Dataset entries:
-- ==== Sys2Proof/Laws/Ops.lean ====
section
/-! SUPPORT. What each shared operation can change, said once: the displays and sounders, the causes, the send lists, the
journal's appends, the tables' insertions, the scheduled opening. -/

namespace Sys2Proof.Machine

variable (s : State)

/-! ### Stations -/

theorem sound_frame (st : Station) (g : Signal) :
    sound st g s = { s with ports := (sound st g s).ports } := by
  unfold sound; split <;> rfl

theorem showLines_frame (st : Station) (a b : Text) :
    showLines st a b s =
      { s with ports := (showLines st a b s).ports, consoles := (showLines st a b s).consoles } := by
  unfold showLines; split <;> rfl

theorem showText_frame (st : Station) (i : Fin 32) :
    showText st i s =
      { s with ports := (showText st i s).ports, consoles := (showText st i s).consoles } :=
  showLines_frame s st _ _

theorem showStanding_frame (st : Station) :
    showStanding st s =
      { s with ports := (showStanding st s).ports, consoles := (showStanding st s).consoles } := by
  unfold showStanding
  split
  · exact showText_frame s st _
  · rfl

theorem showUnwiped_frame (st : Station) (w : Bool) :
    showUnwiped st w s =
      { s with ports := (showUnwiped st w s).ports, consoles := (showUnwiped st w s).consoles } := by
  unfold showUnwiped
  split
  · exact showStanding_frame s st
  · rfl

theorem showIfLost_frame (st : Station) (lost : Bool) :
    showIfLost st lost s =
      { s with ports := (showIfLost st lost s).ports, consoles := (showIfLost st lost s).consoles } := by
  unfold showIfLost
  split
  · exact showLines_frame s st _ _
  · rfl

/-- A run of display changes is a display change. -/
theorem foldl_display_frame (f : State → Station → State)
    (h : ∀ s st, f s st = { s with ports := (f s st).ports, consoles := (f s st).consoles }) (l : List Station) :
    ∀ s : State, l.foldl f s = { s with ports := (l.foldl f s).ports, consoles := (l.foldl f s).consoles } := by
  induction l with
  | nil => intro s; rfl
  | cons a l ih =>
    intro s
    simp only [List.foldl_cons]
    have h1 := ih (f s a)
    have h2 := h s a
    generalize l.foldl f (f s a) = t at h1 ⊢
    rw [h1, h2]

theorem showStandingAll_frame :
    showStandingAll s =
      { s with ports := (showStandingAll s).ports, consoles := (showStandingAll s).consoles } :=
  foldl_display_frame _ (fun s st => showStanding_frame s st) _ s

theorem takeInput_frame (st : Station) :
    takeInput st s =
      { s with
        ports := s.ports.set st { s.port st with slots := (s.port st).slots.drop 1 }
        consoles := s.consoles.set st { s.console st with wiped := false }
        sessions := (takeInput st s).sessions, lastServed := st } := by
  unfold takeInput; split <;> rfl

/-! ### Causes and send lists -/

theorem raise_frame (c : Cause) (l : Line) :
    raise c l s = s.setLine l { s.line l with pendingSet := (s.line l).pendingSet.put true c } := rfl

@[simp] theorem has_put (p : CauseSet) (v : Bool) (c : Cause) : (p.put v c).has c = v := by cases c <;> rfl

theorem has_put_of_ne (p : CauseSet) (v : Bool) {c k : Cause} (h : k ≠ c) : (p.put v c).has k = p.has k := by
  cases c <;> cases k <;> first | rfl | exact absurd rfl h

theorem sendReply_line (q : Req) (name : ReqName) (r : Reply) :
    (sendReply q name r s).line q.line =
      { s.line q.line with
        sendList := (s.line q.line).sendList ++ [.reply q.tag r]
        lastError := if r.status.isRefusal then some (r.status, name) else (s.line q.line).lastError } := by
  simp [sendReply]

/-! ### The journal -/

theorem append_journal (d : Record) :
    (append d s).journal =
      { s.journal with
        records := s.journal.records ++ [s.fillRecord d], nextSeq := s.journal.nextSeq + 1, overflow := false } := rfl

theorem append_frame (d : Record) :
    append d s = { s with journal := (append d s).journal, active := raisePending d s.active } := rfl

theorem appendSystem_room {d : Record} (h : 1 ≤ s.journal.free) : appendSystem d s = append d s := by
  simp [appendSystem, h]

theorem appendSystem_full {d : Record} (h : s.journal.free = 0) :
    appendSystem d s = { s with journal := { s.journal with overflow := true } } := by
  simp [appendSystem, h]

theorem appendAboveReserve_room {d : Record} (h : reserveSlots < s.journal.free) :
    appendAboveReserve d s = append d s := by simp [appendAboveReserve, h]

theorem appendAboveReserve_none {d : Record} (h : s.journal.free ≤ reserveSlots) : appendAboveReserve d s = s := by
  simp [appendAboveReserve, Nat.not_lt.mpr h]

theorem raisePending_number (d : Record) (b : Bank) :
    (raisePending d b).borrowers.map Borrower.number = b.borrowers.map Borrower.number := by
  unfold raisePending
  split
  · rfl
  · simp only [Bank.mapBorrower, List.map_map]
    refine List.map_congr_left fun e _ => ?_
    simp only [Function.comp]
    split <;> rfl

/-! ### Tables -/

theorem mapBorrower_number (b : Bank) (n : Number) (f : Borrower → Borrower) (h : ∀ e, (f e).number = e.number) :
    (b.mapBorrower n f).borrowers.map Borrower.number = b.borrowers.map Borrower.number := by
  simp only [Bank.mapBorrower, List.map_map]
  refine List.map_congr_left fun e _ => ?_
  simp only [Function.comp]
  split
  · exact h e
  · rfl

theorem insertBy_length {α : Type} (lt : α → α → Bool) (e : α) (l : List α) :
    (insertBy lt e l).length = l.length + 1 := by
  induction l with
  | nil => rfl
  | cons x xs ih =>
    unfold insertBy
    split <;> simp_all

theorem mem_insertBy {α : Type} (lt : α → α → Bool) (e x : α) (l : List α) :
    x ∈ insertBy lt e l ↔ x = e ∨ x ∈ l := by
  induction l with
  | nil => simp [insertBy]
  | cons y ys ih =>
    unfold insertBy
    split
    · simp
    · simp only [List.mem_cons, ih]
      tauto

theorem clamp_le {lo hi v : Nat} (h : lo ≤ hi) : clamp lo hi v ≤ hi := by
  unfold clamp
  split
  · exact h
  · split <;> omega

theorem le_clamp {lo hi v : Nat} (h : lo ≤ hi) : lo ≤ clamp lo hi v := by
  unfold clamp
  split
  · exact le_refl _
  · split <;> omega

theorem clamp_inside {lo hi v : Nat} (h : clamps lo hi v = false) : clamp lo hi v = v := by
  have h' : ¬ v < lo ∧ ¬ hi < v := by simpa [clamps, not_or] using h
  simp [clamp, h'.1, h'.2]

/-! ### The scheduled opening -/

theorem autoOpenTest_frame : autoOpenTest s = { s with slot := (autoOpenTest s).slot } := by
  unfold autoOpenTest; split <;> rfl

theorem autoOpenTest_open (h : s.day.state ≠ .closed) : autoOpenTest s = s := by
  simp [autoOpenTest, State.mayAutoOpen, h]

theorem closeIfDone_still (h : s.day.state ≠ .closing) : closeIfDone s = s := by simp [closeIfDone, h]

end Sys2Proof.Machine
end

* * *

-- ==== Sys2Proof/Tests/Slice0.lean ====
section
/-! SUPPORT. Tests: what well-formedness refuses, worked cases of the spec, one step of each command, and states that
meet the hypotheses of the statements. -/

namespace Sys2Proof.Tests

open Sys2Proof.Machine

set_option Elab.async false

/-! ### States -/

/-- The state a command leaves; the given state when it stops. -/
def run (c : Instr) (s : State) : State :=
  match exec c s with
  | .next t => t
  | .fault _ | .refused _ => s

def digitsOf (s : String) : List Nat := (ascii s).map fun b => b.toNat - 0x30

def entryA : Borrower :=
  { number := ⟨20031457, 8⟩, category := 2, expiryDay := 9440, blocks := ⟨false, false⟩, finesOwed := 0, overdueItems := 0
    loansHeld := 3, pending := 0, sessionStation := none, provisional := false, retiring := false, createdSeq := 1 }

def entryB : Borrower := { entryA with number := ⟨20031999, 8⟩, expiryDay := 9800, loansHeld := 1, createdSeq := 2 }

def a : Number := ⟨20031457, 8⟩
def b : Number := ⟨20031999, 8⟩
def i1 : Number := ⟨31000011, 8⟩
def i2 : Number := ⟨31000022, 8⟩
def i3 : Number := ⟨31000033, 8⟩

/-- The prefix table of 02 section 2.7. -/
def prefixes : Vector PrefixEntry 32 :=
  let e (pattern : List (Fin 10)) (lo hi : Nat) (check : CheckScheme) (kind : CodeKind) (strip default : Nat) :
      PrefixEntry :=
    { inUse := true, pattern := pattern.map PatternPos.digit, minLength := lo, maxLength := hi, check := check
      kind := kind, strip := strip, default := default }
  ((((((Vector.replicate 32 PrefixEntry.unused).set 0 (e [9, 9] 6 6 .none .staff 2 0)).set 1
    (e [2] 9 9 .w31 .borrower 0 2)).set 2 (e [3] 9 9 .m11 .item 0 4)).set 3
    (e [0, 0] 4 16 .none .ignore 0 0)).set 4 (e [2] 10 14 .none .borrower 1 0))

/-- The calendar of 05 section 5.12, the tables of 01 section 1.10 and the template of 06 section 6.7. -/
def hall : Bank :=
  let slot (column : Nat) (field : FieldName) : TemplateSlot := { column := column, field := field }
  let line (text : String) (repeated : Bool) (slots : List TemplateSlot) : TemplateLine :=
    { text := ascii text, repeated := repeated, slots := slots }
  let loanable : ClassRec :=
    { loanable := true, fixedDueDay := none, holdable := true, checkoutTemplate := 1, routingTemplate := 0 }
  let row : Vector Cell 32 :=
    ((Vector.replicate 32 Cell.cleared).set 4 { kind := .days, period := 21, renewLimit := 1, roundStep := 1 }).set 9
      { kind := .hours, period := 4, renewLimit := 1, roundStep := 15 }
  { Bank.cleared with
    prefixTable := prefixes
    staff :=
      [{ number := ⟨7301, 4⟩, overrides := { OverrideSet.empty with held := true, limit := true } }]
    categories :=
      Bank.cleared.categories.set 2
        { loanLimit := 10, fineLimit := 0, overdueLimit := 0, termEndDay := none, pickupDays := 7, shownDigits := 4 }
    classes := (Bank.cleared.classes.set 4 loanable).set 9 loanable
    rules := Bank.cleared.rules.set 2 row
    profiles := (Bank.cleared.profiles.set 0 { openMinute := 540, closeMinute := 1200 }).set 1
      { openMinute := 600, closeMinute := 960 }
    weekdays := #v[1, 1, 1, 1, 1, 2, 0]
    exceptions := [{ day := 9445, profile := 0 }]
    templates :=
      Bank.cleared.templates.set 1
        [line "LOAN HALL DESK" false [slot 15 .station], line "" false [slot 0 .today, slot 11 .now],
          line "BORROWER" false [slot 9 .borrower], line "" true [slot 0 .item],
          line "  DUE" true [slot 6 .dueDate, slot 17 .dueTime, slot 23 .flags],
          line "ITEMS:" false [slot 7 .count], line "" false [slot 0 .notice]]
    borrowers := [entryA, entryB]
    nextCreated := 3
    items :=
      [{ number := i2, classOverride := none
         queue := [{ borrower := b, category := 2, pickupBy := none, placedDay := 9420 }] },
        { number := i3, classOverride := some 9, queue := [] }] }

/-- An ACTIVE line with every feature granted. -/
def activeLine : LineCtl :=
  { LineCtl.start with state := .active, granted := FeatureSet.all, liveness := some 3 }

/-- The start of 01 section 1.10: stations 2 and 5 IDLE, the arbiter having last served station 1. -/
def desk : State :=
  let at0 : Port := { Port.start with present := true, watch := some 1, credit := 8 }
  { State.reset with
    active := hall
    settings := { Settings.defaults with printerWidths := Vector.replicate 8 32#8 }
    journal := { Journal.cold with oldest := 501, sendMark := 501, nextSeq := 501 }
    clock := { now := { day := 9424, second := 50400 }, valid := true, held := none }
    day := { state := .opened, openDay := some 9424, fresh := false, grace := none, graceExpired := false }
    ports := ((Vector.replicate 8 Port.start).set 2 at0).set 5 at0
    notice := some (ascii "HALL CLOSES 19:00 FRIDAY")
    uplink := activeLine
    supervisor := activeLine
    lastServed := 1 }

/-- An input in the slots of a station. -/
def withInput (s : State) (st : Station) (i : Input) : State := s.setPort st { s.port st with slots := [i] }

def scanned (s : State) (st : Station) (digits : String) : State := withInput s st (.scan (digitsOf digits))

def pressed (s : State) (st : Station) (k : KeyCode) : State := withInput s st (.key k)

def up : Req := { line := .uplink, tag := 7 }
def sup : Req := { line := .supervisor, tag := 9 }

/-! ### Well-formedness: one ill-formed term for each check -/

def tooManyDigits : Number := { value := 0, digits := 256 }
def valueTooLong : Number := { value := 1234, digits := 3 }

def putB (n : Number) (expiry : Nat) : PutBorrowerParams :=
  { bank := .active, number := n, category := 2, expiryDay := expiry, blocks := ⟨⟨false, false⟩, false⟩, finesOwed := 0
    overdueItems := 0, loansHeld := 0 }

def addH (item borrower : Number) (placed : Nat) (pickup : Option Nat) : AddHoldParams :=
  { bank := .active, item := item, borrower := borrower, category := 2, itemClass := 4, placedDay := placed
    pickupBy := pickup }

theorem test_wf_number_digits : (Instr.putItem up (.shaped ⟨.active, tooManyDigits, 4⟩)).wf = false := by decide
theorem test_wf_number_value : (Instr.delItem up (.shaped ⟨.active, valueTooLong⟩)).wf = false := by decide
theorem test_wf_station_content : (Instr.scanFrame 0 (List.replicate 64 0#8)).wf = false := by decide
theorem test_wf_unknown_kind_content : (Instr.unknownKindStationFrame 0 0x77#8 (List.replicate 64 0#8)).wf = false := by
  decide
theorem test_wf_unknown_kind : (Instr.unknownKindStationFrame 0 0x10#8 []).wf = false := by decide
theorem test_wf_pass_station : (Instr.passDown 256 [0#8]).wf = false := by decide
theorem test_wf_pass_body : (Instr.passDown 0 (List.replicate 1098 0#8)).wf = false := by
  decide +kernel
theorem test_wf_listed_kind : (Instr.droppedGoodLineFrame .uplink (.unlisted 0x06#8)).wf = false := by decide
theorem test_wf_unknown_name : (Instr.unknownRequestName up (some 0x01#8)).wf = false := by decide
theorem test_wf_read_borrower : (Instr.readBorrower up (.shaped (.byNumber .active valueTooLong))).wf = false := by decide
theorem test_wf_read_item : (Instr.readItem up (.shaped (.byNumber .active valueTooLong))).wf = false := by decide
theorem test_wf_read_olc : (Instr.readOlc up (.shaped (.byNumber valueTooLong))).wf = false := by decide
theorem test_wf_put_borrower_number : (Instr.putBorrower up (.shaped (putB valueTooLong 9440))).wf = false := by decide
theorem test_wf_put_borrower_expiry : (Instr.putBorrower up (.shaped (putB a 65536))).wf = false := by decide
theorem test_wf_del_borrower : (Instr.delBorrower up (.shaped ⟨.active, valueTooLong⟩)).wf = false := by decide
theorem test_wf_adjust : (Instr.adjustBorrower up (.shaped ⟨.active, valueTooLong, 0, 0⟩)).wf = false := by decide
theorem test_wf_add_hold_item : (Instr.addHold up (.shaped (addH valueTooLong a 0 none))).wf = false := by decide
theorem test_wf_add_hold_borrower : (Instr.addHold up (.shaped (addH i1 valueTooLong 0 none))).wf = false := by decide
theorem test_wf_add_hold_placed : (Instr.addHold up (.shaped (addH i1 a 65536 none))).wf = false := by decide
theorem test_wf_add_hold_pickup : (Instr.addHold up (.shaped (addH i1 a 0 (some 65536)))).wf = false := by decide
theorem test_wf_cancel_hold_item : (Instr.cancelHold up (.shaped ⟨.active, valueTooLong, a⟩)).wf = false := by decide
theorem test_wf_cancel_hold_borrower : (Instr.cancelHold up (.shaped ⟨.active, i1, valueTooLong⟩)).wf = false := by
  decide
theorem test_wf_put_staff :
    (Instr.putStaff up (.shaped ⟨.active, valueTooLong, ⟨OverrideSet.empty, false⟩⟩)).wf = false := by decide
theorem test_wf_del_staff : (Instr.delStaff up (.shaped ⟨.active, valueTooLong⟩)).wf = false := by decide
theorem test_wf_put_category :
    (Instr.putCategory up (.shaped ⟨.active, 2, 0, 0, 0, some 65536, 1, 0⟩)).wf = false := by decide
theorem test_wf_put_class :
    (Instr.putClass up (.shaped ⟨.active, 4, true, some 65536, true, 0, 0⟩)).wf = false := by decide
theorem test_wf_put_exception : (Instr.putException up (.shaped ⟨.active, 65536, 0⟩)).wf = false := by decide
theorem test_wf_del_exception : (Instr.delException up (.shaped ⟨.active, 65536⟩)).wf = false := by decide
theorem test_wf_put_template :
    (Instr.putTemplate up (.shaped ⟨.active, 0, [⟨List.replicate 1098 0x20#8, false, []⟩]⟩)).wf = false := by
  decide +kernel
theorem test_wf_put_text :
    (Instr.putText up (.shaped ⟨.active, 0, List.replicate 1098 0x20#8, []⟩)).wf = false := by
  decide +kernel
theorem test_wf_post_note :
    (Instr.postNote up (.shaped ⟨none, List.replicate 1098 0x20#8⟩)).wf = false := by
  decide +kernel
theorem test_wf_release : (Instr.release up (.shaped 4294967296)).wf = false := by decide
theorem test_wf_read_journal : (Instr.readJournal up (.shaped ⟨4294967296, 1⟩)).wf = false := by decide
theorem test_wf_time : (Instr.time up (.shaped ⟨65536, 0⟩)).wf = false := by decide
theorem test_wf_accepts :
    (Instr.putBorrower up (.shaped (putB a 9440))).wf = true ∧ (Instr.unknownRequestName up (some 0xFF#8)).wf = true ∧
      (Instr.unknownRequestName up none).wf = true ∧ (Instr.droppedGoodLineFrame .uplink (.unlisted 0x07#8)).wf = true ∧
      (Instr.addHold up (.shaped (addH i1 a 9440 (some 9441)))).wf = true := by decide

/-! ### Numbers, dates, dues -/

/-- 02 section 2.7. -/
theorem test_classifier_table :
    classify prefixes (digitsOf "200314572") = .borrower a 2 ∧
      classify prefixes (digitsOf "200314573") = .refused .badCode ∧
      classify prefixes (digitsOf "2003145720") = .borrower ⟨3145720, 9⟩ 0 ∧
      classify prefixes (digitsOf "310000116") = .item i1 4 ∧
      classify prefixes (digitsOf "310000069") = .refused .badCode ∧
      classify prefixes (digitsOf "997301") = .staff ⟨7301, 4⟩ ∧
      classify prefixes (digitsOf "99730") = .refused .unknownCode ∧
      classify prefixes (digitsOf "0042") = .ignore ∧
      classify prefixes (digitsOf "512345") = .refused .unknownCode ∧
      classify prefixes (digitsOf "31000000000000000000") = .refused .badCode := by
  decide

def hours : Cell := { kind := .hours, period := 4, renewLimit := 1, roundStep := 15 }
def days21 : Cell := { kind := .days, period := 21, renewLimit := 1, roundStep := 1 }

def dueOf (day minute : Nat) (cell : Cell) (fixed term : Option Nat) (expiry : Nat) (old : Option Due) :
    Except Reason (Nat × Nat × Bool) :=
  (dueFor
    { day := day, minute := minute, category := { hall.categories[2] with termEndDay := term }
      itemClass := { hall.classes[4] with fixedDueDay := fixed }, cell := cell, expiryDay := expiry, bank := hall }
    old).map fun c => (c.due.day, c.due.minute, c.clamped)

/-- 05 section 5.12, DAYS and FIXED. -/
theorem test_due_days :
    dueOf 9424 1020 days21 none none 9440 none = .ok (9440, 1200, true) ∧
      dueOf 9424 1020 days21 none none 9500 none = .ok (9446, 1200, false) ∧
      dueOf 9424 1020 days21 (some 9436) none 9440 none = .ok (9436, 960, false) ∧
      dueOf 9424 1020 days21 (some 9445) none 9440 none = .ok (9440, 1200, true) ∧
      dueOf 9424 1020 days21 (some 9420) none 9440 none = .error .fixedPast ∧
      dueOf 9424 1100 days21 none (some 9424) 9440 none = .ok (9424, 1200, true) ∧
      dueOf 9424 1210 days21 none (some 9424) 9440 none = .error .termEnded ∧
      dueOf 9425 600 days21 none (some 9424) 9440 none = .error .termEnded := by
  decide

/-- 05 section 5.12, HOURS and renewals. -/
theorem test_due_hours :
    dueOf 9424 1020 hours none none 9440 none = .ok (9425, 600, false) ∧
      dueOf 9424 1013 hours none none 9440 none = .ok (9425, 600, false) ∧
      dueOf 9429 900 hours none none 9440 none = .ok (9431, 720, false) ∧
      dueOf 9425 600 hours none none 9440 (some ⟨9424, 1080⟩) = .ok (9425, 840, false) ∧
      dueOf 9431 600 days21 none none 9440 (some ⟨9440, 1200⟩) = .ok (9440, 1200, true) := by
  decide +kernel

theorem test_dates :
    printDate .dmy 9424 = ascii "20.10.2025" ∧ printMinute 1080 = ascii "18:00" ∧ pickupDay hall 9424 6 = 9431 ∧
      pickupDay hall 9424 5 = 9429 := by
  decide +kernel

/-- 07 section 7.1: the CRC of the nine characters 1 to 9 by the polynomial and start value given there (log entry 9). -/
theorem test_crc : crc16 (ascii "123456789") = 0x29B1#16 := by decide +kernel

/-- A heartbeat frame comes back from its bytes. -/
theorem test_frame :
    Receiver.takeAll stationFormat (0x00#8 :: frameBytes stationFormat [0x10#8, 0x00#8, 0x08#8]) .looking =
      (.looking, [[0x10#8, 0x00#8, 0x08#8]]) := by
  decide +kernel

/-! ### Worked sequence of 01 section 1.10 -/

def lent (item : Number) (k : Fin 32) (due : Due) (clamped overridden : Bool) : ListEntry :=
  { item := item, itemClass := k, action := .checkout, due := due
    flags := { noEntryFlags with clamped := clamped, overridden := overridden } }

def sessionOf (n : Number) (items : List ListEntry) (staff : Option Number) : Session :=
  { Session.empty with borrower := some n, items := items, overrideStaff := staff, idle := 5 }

TASK DETAILS: From the entries above, print the lines beginning at the one with "theorem has_put_of_ne (p" and stopping after the one with "journal := (append", exactly as written and with nothing else.

RESULT:
theorem has_put_of_ne (p : CauseSet) (v : Bool) {c k : Cause} (h : k ≠ c) : (p.put v c).has k = p.has k := by
  cases c <;> cases k <;> first | rfl | exact absurd rfl h

theorem sendReply_line (q : Req) (name : ReqName) (r : Reply) :
    (sendReply q name r s).line q.line =
      { s.line q.line with
        sendList := (s.line q.line).sendList ++ [.reply q.tag r]
        lastError := if r.status.isRefusal then some (r.status, name) else (s.line q.line).lastError } := by
  simp [sendReply]

/-! ### The journal -/

theorem append_journal (d : Record) :
    (append d s).journal =
      { s.journal with
        records := s.journal.records ++ [s.fillRecord d], nextSeq := s.journal.nextSeq + 1, overflow := false } := rfl

theorem append_frame (d : Record) :
    append d s = { s with journal := (append d s).journal, active := raisePending d s.active } := rfl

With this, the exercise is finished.